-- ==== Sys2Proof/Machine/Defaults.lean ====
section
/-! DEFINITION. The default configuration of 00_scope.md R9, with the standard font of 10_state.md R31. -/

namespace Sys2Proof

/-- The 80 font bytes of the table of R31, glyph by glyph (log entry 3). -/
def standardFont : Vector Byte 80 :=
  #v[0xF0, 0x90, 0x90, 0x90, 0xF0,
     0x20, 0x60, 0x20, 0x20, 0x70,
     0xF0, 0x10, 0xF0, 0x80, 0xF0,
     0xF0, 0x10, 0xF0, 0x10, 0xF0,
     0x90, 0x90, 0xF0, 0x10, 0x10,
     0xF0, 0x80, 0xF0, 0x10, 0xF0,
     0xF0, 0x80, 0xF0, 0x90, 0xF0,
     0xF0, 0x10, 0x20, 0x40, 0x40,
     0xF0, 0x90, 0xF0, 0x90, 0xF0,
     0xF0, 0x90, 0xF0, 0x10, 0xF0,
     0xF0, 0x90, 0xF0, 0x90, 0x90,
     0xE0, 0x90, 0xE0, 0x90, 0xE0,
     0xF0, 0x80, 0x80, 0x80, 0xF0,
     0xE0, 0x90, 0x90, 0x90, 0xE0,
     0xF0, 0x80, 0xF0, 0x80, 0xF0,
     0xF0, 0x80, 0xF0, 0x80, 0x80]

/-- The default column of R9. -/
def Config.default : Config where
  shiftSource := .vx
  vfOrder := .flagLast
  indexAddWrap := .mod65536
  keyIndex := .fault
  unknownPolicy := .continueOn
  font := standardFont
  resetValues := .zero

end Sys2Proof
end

====

PROBLEM DETAILS: How many lines of the listing above hold "standardFont"? Answer with the number alone.

TASK ANSWER: 2